Torvalds goes on to point out that if you aren't using swap at all, this problem wouldn't bite you. And if you're using swap partitions, rather than swap files, you'd be similarly unaffected...

Torvalds also advised anyone who'd already pulled his git tree to do a git tag -d v5.12-rc1 "to actually get rid of the original tag name..." — or at least, to not use it for anything.

"I want everybody to be aware..." Torvalds writes, "because _if_ it bites you, it bites you hard, and you can end up with a filesystem that is essentially overwritten by random swap data. This is what we in the industry call 'double ungood'."
This discussion has been archived. No new comments can be posted.
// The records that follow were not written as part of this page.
theorem keeps_readPulseSource (s : State) (k : Nat)  : Keeps s (readPulseSource s k) := by
  unfold readPulseSource
  exact (keeps_ite (Keeps.refl _) (by (try extract_lets); split; exact (keeps_updSrc ..); exact (keeps_updSrc ..)))

theorem keeps_isobusSpeed (port kind : Nat) (v : Option Nat) (rev : Option Bool) (s : State)  : Keeps s (isobusSpeed port kind v rev s) := by
  unfold isobusSpeed
  exact (keeps_foldl (fun _ _ => (keeps_ite (by (try extract_lets); split; exact (keeps_updSrc ..); exact (keeps_updSrc ..)) (Keeps.refl _))) _ _)

theorem keeps_execIsobusSpeedTimeout (k : Nat) (s : State) : ∃ u, execIsobusSpeedTimeout k s = .next u ∧ Keeps s u := by
  unfold execIsobusSpeedTimeout
  exact ⟨_, rfl, (keeps_ite (Keeps.after (keeps_updSrc ..) (keeps_toInstant ..)) (Keeps.refl _))⟩

theorem keeps_trackSource (s : State) (k : Nat)  : Keeps s (trackSource s k) := by
  unfold trackSource
  exact (keeps_updSrc ..)

theorem keeps_execSpeedSourceImplausible (k : Nat) (s : State) : ∃ u, execSpeedSourceImplausible k s = .next u ∧ Keeps s u := by
  unfold execSpeedSourceImplausible
  exact ⟨_, rfl, (by (try extract_lets); split; exact (Keeps.refl _); exact (keeps_ite (Keeps.refl _) (Keeps.after (keeps_raiseLimited ..) (Keeps.after (keeps_updSrc ..) (keeps_toInstant ..)))))⟩

theorem keeps_execSpeedSourceRestore (k : Nat) (s : State) : ∃ u, execSpeedSourceRestore k s = .next u ∧ Keeps s u := by
  unfold execSpeedSourceRestore
  exact ⟨_, rfl, (by (try extract_lets); split; exact (Keeps.refl _); exact (keeps_ite (Keeps.after (keeps_updSrc ..) (keeps_toInstant ..)) (Keeps.refl _)))⟩

theorem keeps_readDirection (s : State)  : Keeps s (readDirection s) := by
  unfold readDirection
  exact (keeps_ite (keeps_setReverse ..) (keeps_ite (by (try extract_lets); split; exact (keeps_setReverse ..); exact (Keeps.refl _)) (Keeps.refl _)))

theorem keeps_trackCourse (course speed : Fx) (s : State)  : Keeps s (trackCourse course speed s) := by
  unfold trackCourse
  exact keeps_mk

theorem keeps_execReverseDetect (s : State) : ∃ u, execReverseDetect s = .next u ∧ Keeps s u := by
  unfold execReverseDetect
  exact ⟨_, rfl, (by (try extract_lets); split; exact (Keeps.refl _); exact (keeps_ite (Keeps.after (keeps_setReverse ..) (keeps_toInstant ..)) (Keeps.refl _)))⟩

theorem keeps_positionAccepted (m : KMeas) (s : State)  : Keeps s (positionAccepted m s) := by
  unfold positionAccepted
  exact keeps_mk

theorem keeps_kinStates (s : State)  : Keeps s (kinStates s) := by
  unfold kinStates
  exact (Keeps.after (keeps_ite (keeps_setKState ..) (Keeps.refl _)) (Keeps.after (keeps_ite (keeps_setKState ..) (Keeps.refl _)) (keeps_ite
      (keeps_setKState ..) (Keeps.refl _))))

theorem keeps_kfPropagateRun (tk : Nat) (s : State)  : Keeps s (kfPropagateRun tk s) := by
  unfold kfPropagateRun
  exact keeps_mk

theorem keeps_kfRewrite (k : Nat) (f : Config.KfEst → Config.KfEst) (s : State)  : Keeps s (kfRewrite k f s) := by
  unfold kfRewrite
  exact (by (try extract_lets); split; exact (Keeps.refl _); exact keeps_mk)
Torvalds Warns the World: Don't Use the Linux 5.12-rc1 Kernel

Comments Filter:
  • How do they test each linux release ? It would appear from this they dont have much or are missing automated tests.
    • This was a release candidate, so technically still in the testing phase. But what makes you think an automated test would catch this?

      • by raymorris ( 2726007 ) on Saturday March 06, 2021 @11:30PM (#61131994) Journal

        After RC1 is when testing of the whole thing *starts*.
        RC1 is the point when they stop adding new few features and start testing and fixing bugs.

        So when you say "technically still in the testing phase", to be precise RC1 is the last thing that happens BEFORE testing. (Testing of the whole, as opposed to individual contributors testing individual commits).

        More info in the process can be found here:
        https://www.kernel.org/doc/htm... [kernel.org]

    • It'd be hard to specifically test for this unless you already knew it was happening. It's a silent bug until it isn't.

      • Hard?

        It's a freakin bounds check! The most obvious thing to check for literally in programming history! Not even a part of testing, but of the runtime code.

        Now of course, if the bounds are already set wrong, that won't help.

        But in that case you do a sanity check on the input for the bounds setter. Another one of the oldest checks ever thought of.

        Now of course the sanity checker and the bounds setter could both be broken. But that is already statistically way more unlikely. And newer code on one side could b

        • It's not a bounds check and would not be found by any sanity checker in the world. It was a wrongly calculated offset that meant that the swapfile would be overwritten at the wrong place.
      • You don't have to specifically test for this. You just needed to have a regression test to test swapfiles. It's not unreasonable to ask why there weren't swapfile regression tests that verified that the data goes where it's supposed to and not where it's not supposed to.
        • Because automated testing isn't the only software development strategy, and not even the best strategy. To be more precise, if you think your code is good because it passes all the automated tests, you're wrong.

          • No one said it was the only strategy. No one said it was the best strategy. No one said if it passes all the tests that it must be good.

            Two more strawmen, and you'd have the illusive phantom five arguments you're looking for.
      • by drnb ( 2434720 )

        It'd be hard to specifically test for this unless you already knew it was happening. It's a silent bug until it isn't.

        You realize that broken virtual memory creates a general sort of instability. That anything can crash because memory was just massively corrupted?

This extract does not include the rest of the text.